While support rights may mirror that of married couples, common law partners' property rights are governed either by ownership or by complex trust and equitable claims which are less inclusive and much harder (and expensive) to assert. The province of Quebec is likely in the vanguard of common law relationships where the majority of new relationships are common law rather than married. The Quebec Civil Code and its treatment of married couples' property and support rights contributes largely to this phenomenon.

Even within the common law relationship, family lawyers have seen an increase in the use of domestic contracts executed either before or early in the union with a view to dulling and expediting the consequences of break-up. Common law spouses increasingly use cohabitation agreements to achieve this purpose and I expect that their use will increase.

When I was young people expected their marriages (relationships) to last. Hence the use of marriage contracts (aka pre-nups) was limited to the rich and famous.

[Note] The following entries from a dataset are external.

/-- The lone transactions on an idle reference device (20_memory.md R90 to R94): the latch decides whether a mutating one takes
effect. That a wire row is run by itself, and its response, are the model's (logs 1 and 20), and so is that a program stores
nothing behind the end of the array (log 15). -/
def Obligations.WireCommandsOnTheDevice : Prop :=
  ∀ (s : State) (a : Addr24) (n : XWord) (data : List Byte), s.OnDevice → s.env.dev.wip = false →
    (∃ t, exec .wireWriteEnable s = .next t ∧ t.response.code = .ok ∧ FlashKept s t ∧ t.env.dev.wel = true ∧
      t.env.dev.wip = false) ∧
    (∃ t, exec .wireReadStatus s = .next t ∧ t.response.code = .ok ∧ FlashKept s t ∧
      t.response.status = if s.env.dev.wel then 0x02 else 0x00) ∧
    (∃ t, exec .wireReadJedecId s = .next t ∧ t.response.code = .ok ∧ FlashKept s t ∧
      t.response.rbuf = [s.env.dev.ident.b0, s.env.dev.ident.b1, s.env.dev.ident.b2]) ∧
    (∃ t, exec (.wireReadData a n) s = .next t ∧ t.response.code = .ok ∧ FlashKept s t ∧
      t.response.rbuf = (List.range n.toNat).map fun i => s.env.dev.mem.read ((a.toNat + i) % s.env.dev.size.val)) ∧
    (∃ t, exec .wireEraseChip s = .next t ∧ t.response.code = .ok ∧ t.env.dev.wip = s.env.dev.wel ∧
      ∀ x, t.env.dev.mem.read x = if s.env.dev.wel then 0xFF else s.env.dev.mem.read x) ∧
    (∃ t, exec .wireEraseChipAlt s = .next t ∧ t.response.code = .ok ∧ t.env.dev.wip = s.env.dev.wel ∧
      ∀ x, t.env.dev.mem.read x = if s.env.dev.wel then 0xFF else s.env.dev.mem.read x) ∧
    (∃ t, exec (.wireEraseBlock a) s = .next t ∧ t.response.code = .ok ∧ t.env.dev.wip = s.env.dev.wel ∧
      ∀ x, t.env.dev.mem.read x =
        if s.env.dev.wel = true ∧ x / s.env.dev.block.val = a.toNat % s.env.dev.size.val / s.env.dev.block.val then 0xFF
        else s.env.dev.mem.read x) ∧
    (s.FlashCanonical → data.length ≤ s.env.dev.page.val →
      ∃ t, exec (.wireProgramPage a data) s = .next t ∧ t.response.code = .ok ∧ t.env.dev.wip = s.env.dev.wel ∧
        (∀ (i : Nat) (b : Byte), data[i]? = some b → s.env.dev.programAddr a.toNat i < s.env.dev.size.val →
          t.env.dev.mem.read (s.env.dev.programAddr a.toNat i) =
            if s.env.dev.wel then s.env.dev.mem.read (s.env.dev.programAddr a.toNat i) &&& b
            else s.env.dev.mem.read (s.env.dev.programAddr a.toNat i)) ∧
        (∀ x, s.env.dev.size.val ≤ x ∨ (∀ i < data.length, s.env.dev.programAddr a.toNat i ≠ x) →
          t.env.dev.mem.read x = s.env.dev.mem.read x))

/-- What the model does with the commands the core never emits; both clauses are the model's (log 2). While the transport is the
core's alone nobody sends one (30_encoding.md R114, 60_exceptions.md R250), and the step has no effect: that is read from the two
rules by inference, and that the model takes such a step at all is its choice, where 93_implementation_defined.md U12 says
`refuse`. On a transport that is not the core's alone the core takes no part, and the device's contents, latch and busy bit stay,
but for `WRITE_DISABLE` alone, which clears the latch: the effect is read from 20_memory.md R90 and R95, and that such states
exist is the model's choice. -/
def Obligations.UnemittedCommandsLeaveTheCore : Prop :=
  ∀ (i : Instr) (s : State) (rest : List Byte),
    i = .wireWriteDisable rest ∨ i = .wireWriteStatus rest ∨ i = .wireReadDataFast rest ∨
      i = .wireReadDataFastDual rest ∨ i = .wireEraseSector rest ∨ i = .wirePowerDown rest ∨ i = .wirePowerUp rest →
    s.seq = .idle →
    (s.exclusive = true → exec i s = .next s) ∧
    (s.exclusive = false →
      ∃ t, exec i s = .next t ∧ CoreKept s t ∧ FlashKept s t ∧ t.response = s.response ∧ t.trace = s.trace ∧
        t.cs = s.cs ∧ t.env.dev.wip = s.env.dev.wip ∧
        t.env.dev.wel =
          (if i = .wireWriteDisable [] ∧ s.env.kind = .simFlash then false else s.env.dev.wel))

/-- The transport is the core's alone for its entire lifetime (60_exceptions.md R250): no step gives that up, and a step changes
the device only by transport calls of the core, which are on its trace, or by the end of the device's own cycle (20_memory.md
R95), whatever the inputs are. -/
def Obligations.OnlyTheCoreReachesTheDevice : Prop :=
  ∀ s t : State, s.exclusive = true → step s = .next t →
    t.exclusive = true ∧
      (t.env.dev = s.env.dev ∨ (∃ rest, s.inputs = .complete :: rest ∧ t.env.dev = s.env.dev.complete) ∨
        ∃ e es, t.trace = s.trace ++ e :: es)

/-! ## Frames and whole-machine rules -/

/-- The frame of every instruction that is no erase and no program: every byte of the flash reads as before (20_memory.md R63,
R72), whether the instruction responds or hangs. For the host operations this is R63. For the wire rows it rests on what the
reference device does (20_memory.md R90, R95), and that the seven the core never emits, `ERASE_SECTOR` and `WRITE_STATUS` among
them, change no byte is read from R95 and is the model's (log 2). -/
def Obligations.OtherInstructionsKeepTheFlash : Prop :=
  ∀ (i : Instr) (s t : State), mayChangeFlash i = false → exec i s = .next t → FlashKept s t

/-- The frame of the erases and of `program` at the host interface, on any environment: with no device behind the transport the
flash keeps every byte; on a device an operation that answers `OK` changes only the bytes of its block or of its page, and one
that answers another code but `TransportError` changes none (20_memory.md R93, R94; 60_exceptions.md R240, R241). -/
def Obligations.MutatingOperationsStoreWhereTheyShould : Prop :=
  ∀ (i : Instr) (s t : State), ((∃ a, i = .eraseBlock a) ∨ i = .eraseAll ∨ ∃ a buf, i = .program a buf) →
    s.FlashCanonical → exec i s = .next t → t.seq = .idle →
    (s.env.kind = .arbitrary → FlashKept s t) ∧
    (t.response.code ≠ .ok → t.response.code ≠ .transportError → FlashKept s t) ∧
    (t.response.code = .ok → s.env.kind = .simFlash →
      (∀ a, i = .eraseBlock a → ∀ x, s.env.dev.inBlock (a.toNat % 2 ^ 24) x = false →
        t.env.dev.mem.read x = s.env.dev.mem.read x) ∧
      (∀ a buf, i = .program a buf → ∀ x, (∀ j < buf.length, s.env.dev.programAddr (a.toNat % 2 ^ 24) j ≠ x) →
        t.env.dev.mem.read x = s.env.dev.mem.read x))

/-- Every operation makes at most eleven transport calls, after those that were made before (43_operations.md R201, 20_memory.md
R76). -/
def Obligations.AtMostElevenCalls : Prop :=
  ∀ (i : Instr) (s t : State), exec i s = .next t → ∃ es, t.trace = s.trace ++ es ∧ es.length ≤ 11

/-- The phases of a host operation that answers `OK` (43_operations.md R201). -/
def Obligations.PhasesOfASuccessfulOperation : Prop :=
  ∀ (i : Instr) (s t : State), isHostOp i = true → exec i s = .next t → t.seq = .idle → t.response.code = .ok →
    t.phases =
      match i with
      | .configure _ _ _ => [.idle, .check, .respond, .idle]
      | .eraseBlock _ | .eraseAll | .program _ _ => [.idle, .check, .gateStatus, .gateWren, .cmd, .respond, .idle]
      | _ => [.idle, .check, .cmd, .respond, .idle]

/-- No history (10_state.md R45): with the same mode, geometry, parameter, environment and free values an operation makes the same
transport calls and gives the same response, whatever ran before. -/
def Obligations.NoHistoryIsKept : Prop :=
  ∀ (i : Instr) (s1 s2 t1 t2 : State), isHostOp i = true →
    s1.mode = s2.mode → s1.geom = s2.geom → s1.eraseChip = s2.eraseChip → s1.env = s2.env → s1.draws = s2.draws →
    exec i s1 = .next t1 → exec i s2 = .next t2 →
    t1.seq = t2.seq ∧ (t1.seq = .idle → t1.response = t2.response) ∧
      ∃ es, t1.trace = s1.trace ++ es ∧ t2.trace = s2.trace ++ es

/-- In an environment nothing is known of, the counts are the scripted ones, and so are the bytes as far as the count reaches.
That the environment's answers are held in a list is the model's choice (log 9); the counts and the buffer are those of 00_scope.md
R20 and 60_exceptions.md R248, R249. -/
def Obligations.ScriptedAnswersAreTaken : Prop :=
  ∀ (s : State) (c k : Nat) (bs sent : List Byte) (rest : List Answer), s.env.kind = .arbitrary →
    s.env.script = .returns c bs :: rest →
    (∃ t, transportWrite sent s = .done c t ∧ t.trace = s.trace ++ [.wrote sent c] ∧ t.env.script = rest) ∧
    (∃ rs t, transportRead k s = .done (c, rs) t ∧ t.trace = s.trace ++ [.readBack k c rs] ∧ t.env.script = rest ∧
      rs.length = k ∧ ∀ i b, i < k → i < c → bs[i]? = some b → rs[i]? = some b)

/-! ## Invariants of every step -/

/-- The transaction discipline (43_operations.md R191, 10_state.md R46, 30_encoding.md R100, R106, R110): every transaction is whole,
carries the header of an emitted command and the payload phase of that command, and chip-select is deasserted in `IDLE`. -/
def Obligations.StepKeepsTransactionDiscipline : Prop :=
  ∀ s t : State, s.BusInv → step s = .next t → t.BusInv

/-- The geometry invariant (10_state.md R32, R33, R34). -/
def Obligations.StepKeepsGeometry : Prop :=
  ∀ s t : State, s.GeometryInv → step s = .next t → t.GeometryInv

/-- The flash array stays in canonical form. The form is the model's (log 7). -/
def Obligations.StepKeepsFlashCanonical : Prop :=
  ∀ s t : State, s.FlashCanonical → step s = .next t → t.FlashCanonical

/-- The state after reset (10_state.md R50, 70_reset_and_hazards.md R260) with the latches of 20_memory.md R88 and the parameter of
00_scope.md R11; the invariants hold in it (10_state.md R46, R50). The transport is the core's alone (60_exceptions.md
R250). The canonical form and the geometry's values are the model's (logs 5 and 7). -/
def Obligations.ResetStateOfTheCore : Prop :=
  State.reset.mode = .unconfigured ∧ State.reset.seq = .idle ∧ State.reset.cs = false ∧
    State.reset.env.dev.wel = false ∧ State.reset.env.dev.wip = false ∧ State.reset.eraseChip = .c7 ∧
    State.reset.exclusive = true ∧ State.reset.BusInv ∧ State.reset.GeometryInv ∧ State.reset.FlashCanonical
end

Today, our disposable-minded youth know this not to be so and increasingly plan for the (almost) inevitable.

I believe that we will continue to see the rise in our divorce rate together with an increase in the number of couples (opposite and same sex) choosing common law rather than married status.

Notwithstanding the fact that Statistics Canada claims that the divorce rate is dropping, the rate of relationship break-up continues to rise. StatsCan only records marriage break-ups that result in divorce. They do not record the rate of the breakdown of common law relationships or even the breakdown of marital relationships where neither party seeks divorce.

This trend will only accelerate the disposable aspect of relationships. What that means from a sociological context is better left to those who study such trends rather than this labourer in the fields of marital discord.